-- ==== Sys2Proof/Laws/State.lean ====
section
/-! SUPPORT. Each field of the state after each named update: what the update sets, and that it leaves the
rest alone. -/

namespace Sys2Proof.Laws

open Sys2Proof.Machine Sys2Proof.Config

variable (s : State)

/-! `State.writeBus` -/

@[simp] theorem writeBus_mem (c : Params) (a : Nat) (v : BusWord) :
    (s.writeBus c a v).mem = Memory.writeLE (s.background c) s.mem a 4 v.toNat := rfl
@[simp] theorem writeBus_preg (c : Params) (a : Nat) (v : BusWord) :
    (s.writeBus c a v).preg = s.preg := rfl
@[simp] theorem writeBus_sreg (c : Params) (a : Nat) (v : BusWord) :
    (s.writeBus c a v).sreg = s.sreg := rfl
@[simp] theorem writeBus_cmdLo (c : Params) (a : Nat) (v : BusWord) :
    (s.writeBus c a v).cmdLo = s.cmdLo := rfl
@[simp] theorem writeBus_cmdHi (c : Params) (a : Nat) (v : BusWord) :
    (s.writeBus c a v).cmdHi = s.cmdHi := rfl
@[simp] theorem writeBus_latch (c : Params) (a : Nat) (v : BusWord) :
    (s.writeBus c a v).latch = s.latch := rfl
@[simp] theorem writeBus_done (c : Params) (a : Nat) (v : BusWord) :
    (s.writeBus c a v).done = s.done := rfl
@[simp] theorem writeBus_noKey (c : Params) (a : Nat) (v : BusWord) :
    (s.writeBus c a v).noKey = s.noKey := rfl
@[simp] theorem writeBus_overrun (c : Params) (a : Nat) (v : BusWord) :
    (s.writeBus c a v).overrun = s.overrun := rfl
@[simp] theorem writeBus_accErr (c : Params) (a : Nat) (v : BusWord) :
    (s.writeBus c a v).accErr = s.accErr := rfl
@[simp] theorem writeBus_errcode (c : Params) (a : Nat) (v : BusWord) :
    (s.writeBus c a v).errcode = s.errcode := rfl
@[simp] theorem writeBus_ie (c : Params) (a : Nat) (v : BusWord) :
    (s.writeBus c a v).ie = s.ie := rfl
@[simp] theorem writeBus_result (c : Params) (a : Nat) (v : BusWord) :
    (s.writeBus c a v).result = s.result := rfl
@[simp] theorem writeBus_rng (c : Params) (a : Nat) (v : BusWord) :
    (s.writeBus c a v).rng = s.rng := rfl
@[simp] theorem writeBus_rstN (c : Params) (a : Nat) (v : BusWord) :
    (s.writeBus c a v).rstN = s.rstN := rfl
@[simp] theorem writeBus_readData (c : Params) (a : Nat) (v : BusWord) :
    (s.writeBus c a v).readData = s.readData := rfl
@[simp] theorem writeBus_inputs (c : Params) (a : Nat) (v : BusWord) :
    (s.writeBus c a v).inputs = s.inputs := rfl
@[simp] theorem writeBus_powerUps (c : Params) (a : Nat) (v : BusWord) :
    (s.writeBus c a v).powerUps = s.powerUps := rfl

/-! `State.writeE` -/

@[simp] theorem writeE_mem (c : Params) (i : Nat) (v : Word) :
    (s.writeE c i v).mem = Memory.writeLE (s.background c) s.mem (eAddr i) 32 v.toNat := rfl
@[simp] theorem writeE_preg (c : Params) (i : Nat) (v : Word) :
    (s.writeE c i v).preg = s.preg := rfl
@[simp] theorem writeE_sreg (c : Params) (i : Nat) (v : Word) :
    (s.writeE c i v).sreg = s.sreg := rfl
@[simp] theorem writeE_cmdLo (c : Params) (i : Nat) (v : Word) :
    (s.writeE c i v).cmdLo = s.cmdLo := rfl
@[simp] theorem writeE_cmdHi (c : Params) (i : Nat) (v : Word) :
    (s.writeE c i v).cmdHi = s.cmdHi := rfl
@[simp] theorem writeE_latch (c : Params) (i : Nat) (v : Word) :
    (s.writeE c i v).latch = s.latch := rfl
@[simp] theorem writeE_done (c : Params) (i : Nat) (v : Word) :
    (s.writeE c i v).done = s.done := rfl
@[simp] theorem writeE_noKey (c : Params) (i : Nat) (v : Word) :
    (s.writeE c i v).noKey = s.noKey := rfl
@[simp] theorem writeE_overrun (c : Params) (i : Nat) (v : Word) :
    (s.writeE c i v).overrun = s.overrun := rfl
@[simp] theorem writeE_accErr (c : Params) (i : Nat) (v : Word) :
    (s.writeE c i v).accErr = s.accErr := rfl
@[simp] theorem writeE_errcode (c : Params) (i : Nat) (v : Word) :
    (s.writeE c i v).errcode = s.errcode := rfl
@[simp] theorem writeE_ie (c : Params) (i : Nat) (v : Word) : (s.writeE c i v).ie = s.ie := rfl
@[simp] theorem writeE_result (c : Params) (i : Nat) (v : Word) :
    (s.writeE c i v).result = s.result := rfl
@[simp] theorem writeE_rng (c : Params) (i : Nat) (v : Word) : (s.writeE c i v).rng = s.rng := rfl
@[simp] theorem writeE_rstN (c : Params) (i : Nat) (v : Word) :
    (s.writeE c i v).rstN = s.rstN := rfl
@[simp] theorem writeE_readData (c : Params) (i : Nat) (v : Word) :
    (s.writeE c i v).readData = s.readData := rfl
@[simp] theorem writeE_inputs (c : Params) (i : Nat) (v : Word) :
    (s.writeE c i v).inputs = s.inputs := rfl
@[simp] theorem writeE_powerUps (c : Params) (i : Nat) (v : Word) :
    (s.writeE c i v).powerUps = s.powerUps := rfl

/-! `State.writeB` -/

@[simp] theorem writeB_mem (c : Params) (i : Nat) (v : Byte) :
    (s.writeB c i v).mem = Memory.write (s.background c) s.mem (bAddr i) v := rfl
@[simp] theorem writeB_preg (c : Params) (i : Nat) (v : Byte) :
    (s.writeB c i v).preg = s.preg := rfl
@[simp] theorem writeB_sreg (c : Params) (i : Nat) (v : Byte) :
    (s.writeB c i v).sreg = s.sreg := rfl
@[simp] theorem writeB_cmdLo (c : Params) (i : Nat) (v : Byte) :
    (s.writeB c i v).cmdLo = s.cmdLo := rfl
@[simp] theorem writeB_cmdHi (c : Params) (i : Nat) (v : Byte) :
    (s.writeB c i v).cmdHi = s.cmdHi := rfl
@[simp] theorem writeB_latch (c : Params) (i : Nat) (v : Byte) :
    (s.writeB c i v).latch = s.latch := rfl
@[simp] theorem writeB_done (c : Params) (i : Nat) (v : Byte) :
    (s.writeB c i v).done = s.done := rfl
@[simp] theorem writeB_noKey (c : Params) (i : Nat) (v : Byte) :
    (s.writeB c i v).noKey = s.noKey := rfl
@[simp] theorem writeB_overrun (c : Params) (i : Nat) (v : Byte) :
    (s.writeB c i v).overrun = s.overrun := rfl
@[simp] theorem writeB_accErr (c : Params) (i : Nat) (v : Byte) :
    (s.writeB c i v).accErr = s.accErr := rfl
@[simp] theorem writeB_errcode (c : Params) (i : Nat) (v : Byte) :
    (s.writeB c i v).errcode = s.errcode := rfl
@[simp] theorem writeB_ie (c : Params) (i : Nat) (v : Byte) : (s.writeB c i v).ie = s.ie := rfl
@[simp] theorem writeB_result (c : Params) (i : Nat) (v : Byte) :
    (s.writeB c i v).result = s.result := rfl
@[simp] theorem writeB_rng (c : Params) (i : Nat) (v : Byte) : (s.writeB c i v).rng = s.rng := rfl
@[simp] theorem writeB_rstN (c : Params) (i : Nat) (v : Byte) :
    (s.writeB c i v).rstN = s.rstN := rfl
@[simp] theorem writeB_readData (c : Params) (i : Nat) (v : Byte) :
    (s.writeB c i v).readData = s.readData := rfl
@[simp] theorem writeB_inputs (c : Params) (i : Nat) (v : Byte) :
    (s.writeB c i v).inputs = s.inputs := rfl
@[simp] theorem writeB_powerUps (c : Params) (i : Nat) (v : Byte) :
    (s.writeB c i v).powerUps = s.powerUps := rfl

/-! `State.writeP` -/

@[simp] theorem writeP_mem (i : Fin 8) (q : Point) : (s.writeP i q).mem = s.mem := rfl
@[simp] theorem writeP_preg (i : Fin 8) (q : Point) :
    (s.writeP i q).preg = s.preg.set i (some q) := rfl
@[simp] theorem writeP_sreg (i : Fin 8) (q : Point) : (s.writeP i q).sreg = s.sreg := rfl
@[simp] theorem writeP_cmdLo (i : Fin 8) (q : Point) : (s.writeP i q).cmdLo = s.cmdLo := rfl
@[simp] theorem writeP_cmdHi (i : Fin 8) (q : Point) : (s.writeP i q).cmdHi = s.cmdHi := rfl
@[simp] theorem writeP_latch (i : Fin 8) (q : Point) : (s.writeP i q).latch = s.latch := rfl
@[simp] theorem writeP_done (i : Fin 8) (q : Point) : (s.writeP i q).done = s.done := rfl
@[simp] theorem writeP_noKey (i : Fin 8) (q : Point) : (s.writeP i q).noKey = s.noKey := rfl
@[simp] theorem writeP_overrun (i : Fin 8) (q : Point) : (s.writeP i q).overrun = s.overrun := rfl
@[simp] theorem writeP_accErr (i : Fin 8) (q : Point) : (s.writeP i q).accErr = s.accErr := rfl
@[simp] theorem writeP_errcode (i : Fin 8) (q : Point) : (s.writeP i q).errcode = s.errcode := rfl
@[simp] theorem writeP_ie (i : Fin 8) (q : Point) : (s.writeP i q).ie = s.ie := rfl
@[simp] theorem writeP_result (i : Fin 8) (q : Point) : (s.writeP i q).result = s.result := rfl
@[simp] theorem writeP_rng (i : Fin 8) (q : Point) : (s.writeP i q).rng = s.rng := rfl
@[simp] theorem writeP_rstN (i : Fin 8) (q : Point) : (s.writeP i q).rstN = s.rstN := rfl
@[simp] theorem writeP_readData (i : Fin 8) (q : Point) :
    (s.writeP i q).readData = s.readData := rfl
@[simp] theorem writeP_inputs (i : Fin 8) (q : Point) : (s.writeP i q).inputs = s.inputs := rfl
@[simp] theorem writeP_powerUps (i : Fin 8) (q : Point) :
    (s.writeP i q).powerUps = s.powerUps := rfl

---

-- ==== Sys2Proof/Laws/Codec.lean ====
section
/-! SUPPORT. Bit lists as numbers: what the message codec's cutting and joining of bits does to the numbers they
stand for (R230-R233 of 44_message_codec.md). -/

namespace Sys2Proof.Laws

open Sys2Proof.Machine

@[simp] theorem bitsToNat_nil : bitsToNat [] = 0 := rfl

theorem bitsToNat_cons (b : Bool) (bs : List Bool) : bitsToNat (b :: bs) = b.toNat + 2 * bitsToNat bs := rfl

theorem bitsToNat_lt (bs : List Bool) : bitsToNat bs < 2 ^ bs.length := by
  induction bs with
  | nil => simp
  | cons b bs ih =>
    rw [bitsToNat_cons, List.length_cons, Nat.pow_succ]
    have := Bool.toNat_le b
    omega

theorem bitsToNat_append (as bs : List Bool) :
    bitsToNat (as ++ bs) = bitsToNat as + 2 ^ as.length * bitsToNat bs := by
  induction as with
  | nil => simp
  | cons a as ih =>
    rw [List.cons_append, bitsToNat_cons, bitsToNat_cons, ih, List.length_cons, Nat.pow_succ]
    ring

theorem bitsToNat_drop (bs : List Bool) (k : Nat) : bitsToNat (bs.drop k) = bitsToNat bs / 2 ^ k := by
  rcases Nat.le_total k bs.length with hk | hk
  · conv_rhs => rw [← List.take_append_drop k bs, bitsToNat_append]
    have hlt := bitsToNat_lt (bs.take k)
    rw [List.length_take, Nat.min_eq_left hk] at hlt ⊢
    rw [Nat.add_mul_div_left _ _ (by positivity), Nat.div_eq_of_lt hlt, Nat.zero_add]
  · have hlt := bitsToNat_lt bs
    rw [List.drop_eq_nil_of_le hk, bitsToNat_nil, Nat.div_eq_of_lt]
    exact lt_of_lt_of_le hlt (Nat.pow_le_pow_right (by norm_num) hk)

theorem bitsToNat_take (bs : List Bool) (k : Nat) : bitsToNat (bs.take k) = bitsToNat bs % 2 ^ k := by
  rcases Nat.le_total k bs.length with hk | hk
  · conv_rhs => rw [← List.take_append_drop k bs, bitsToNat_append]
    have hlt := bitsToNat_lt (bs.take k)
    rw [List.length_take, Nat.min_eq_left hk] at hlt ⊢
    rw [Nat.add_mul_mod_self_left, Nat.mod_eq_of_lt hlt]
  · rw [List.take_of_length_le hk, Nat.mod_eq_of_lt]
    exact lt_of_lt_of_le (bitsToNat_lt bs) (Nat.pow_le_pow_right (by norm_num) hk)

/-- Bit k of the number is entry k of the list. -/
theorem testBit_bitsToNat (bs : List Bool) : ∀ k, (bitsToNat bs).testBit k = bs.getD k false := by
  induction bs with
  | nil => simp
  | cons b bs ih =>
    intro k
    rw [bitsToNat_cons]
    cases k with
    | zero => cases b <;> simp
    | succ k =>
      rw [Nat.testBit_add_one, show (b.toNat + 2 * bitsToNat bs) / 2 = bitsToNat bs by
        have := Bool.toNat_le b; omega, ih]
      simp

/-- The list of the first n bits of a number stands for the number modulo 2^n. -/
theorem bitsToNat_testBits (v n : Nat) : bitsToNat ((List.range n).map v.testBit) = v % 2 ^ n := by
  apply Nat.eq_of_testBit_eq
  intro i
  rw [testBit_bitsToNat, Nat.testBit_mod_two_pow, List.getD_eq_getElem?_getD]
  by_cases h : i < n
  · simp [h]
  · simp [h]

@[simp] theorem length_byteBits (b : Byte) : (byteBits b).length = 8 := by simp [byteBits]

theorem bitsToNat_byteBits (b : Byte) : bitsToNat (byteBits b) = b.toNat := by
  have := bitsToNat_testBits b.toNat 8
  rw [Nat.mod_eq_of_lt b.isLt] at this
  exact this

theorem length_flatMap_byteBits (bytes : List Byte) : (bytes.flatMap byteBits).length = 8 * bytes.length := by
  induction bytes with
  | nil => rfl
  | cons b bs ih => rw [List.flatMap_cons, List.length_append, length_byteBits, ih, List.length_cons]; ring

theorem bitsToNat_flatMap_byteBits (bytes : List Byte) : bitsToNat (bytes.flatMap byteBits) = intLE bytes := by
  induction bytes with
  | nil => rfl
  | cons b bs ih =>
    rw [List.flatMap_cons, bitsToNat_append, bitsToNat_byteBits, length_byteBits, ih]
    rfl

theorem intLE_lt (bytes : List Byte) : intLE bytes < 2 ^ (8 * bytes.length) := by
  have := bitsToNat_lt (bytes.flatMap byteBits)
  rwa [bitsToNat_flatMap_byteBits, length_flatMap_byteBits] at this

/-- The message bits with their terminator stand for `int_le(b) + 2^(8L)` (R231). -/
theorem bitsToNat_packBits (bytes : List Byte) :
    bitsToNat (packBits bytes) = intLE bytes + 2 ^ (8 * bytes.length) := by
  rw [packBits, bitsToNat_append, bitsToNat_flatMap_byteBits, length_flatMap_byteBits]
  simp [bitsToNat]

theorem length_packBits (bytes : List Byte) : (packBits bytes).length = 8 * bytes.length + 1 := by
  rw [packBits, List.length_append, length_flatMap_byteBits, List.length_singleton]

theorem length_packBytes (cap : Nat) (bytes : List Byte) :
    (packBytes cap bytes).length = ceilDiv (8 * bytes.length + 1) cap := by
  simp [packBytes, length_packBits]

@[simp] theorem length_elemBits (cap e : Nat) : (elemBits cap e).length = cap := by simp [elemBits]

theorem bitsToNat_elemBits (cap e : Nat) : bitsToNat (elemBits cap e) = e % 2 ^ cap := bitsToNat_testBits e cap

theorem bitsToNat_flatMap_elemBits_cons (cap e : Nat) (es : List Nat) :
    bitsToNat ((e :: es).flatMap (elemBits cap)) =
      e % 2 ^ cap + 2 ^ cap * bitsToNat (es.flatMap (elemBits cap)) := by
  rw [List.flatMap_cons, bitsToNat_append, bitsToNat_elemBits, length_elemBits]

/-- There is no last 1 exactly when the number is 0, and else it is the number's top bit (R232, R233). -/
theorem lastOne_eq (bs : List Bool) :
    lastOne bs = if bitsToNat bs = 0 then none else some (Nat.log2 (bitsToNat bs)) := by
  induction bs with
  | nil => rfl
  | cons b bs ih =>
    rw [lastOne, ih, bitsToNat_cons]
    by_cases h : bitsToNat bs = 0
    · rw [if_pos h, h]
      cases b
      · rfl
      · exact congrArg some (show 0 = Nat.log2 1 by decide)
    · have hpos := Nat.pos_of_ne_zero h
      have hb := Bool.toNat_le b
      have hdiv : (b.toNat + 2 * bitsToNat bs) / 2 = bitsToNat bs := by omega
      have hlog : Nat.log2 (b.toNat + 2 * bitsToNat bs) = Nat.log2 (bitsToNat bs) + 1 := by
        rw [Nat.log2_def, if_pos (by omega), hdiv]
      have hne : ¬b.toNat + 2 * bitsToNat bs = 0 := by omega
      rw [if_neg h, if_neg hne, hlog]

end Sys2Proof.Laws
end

● What to do
Each line in the listing above from the one containing "(s.writeE c i v).mem" through the one containing "(s.writeE c i v).powerUps" should be repeated exactly, and no other line.

● Task response
    (s.writeE c i v).mem = Memory.writeLE (s.background c) s.mem (eAddr i) 32 v.toNat := rfl
@[simp] theorem writeE_preg (c : Params) (i : Nat) (v : Word) :
    (s.writeE c i v).preg = s.preg := rfl
@[simp] theorem writeE_sreg (c : Params) (i : Nat) (v : Word) :
    (s.writeE c i v).sreg = s.sreg := rfl
@[simp] theorem writeE_cmdLo (c : Params) (i : Nat) (v : Word) :
    (s.writeE c i v).cmdLo = s.cmdLo := rfl
@[simp] theorem writeE_cmdHi (c : Params) (i : Nat) (v : Word) :
    (s.writeE c i v).cmdHi = s.cmdHi := rfl
@[simp] theorem writeE_latch (c : Params) (i : Nat) (v : Word) :
    (s.writeE c i v).latch = s.latch := rfl
@[simp] theorem writeE_done (c : Params) (i : Nat) (v : Word) :
    (s.writeE c i v).done = s.done := rfl
@[simp] theorem writeE_noKey (c : Params) (i : Nat) (v : Word) :
    (s.writeE c i v).noKey = s.noKey := rfl
@[simp] theorem writeE_overrun (c : Params) (i : Nat) (v : Word) :
    (s.writeE c i v).overrun = s.overrun := rfl
@[simp] theorem writeE_accErr (c : Params) (i : Nat) (v : Word) :
    (s.writeE c i v).accErr = s.accErr := rfl
@[simp] theorem writeE_errcode (c : Params) (i : Nat) (v : Word) :
    (s.writeE c i v).errcode = s.errcode := rfl
@[simp] theorem writeE_ie (c : Params) (i : Nat) (v : Word) : (s.writeE c i v).ie = s.ie := rfl
@[simp] theorem writeE_result (c : Params) (i : Nat) (v : Word) :
    (s.writeE c i v).result = s.result := rfl
@[simp] theorem writeE_rng (c : Params) (i : Nat) (v : Word) : (s.writeE c i v).rng = s.rng := rfl
@[simp] theorem writeE_rstN (c : Params) (i : Nat) (v : Word) :
    (s.writeE c i v).rstN = s.rstN := rfl
@[simp] theorem writeE_readData (c : Params) (i : Nat) (v : Word) :
    (s.writeE c i v).readData = s.readData := rfl
@[simp] theorem writeE_inputs (c : Params) (i : Nat) (v : Word) :
    (s.writeE c i v).inputs = s.inputs := rfl
@[simp] theorem writeE_powerUps (c : Params) (i : Nat) (v : Word) :
    (s.writeE c i v).powerUps = s.powerUps := rfl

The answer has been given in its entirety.